-- ==== Sys2Proof/Machine/Operands.lean ====
section
/-! DEFINITION. The operands the engine's operations and port take: the register map (spec 10_state.md R24), what a
register reads as (R17, R20, R21, R22, R47), and which memory accesses are well formed (20_memory.md R50 to R52). -/

namespace Sys2Proof.Machine

/-- What `HIGH`, `LOW` or `CUR` reads as: its value once the counter is initialised, an unspecified value before
(R21, U9). -/
def State.counterRead (s : State) (index : Nat) (held : Word) : Word :=
  if s.cvalid then held else Config.uninitCounterRead s.resets index

/-- What `CUR` reads as: its value in bits 3:0, zeros in bits 31:4 (R20), the value unspecified before the counter is
initialised (R21). -/
def State.curRead (s : State) : Word :=
  ((s.counterRead 8 (s.cur.setWidth 32)).extractLsb' 0 4).setWidth 32

/-- The registers the host can read and what they read as (R24, R47); `none` where a read is an access fault (R49). -/
def State.regValue (s : State) (index : Nat) : Option Word :=
  match index with
  | 1 => some s.statusWord
  | 2 => some s.arg0
  | 3 => some s.arg1
  | 4 => some s.res
  | 5 => some (s.flen.setWidth 32)
  | 6 => some (s.counterRead 6 s.high)
  | 7 => some (s.counterRead 7 s.low)
  | 8 => some s.curRead
  | 12 => some s.k.k0
  | 13 => some s.k.k1
  | 14 => some s.k.k2
  | 15 => some s.k.k3
  | _ => none

/-- The registers the host can write as storage (R24, R48); `none` for `CMD`, which is not storage, and where a write is
an access fault (R49). -/
def State.setReg (s : State) (index : Nat) (v : Word) : Option State :=
  match index with
  | 2 => some { s with arg0 := v }
  | 3 => some { s with arg1 := v }
  | 12 => some { s with k := { s.k with k0 := v } }
  | 13 => some { s with k := { s.k with k1 := v } }
  | 14 => some { s with k := { s.k with k2 := v } }
  | 15 => some { s with k := { s.k with k3 := v } }
  | _ => none

/-- The number of bytes of a space: `4*NMAX` for BUF, 16 for FRM (R40). -/
def State.spaceBytes (s : State) : Space → Nat
  | .buf => s.cfg.bufBytes
  | .frm => 16

/-- A well-formed memory access (R50, R51): 1 byte anywhere in the space, or 4 bytes at a multiple of 4 wholly inside. -/
def State.accessOk (s : State) (space : Space) (addr n : Nat) : Bool :=
  (decide (n = 1) && decide (addr < s.spaceBytes space)) ||
  (decide (n = 4) && decide (addr % 4 = 0) && decide (addr + 4 ≤ s.spaceBytes space))

/-- What a well-formed read returns (R50). A 4-byte read of FRM is the written sum `FRM[addr] + 256*FRM[addr+1] + …`
for either byte order: R44 does not change it (assumption 10). -/
def State.memValue (s : State) (space : Space) (addr n : Nat) : Word :=
  match space with
  | .buf => if n = 1 then (s.bufByte addr).setWidth 32 else s.vecWord (addr / 4)
  | .frm =>
    if n = 1 then (s.frmByte addr).setWidth 32
    else wordOfBytes .little (s.frmByte addr) (s.frmByte (addr + 1)) (s.frmByte (addr + 2)) (s.frmByte (addr + 3))

/-- Whether a memory write is performed (R51, R52): only BUF can be written, and the value of a 1-byte write is a byte,
`0 ≤ v ≤ 255` (assumption 11). -/
def State.writeOk (s : State) (space : Space) (addr n : Nat) (v : Word) : Bool :=
  match space with
  | .buf => s.accessOk .buf addr n && (decide (n ≠ 1) || decide (v.toNat ≤ 255))
  | .frm => false

/-- The length check of `ENCB` and `DECB` (R105): a multiple of 4 and at least 8. -/
def payloadLengthOk (len : Nat) : Bool := decide (len % 4 = 0) && decide (8 ≤ len)

end Sys2Proof.Machine
end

§

ASSIGNMENT -
Determine how many lines in the data contain the string "setWidth", and give the number only.

TASK RESULT -
4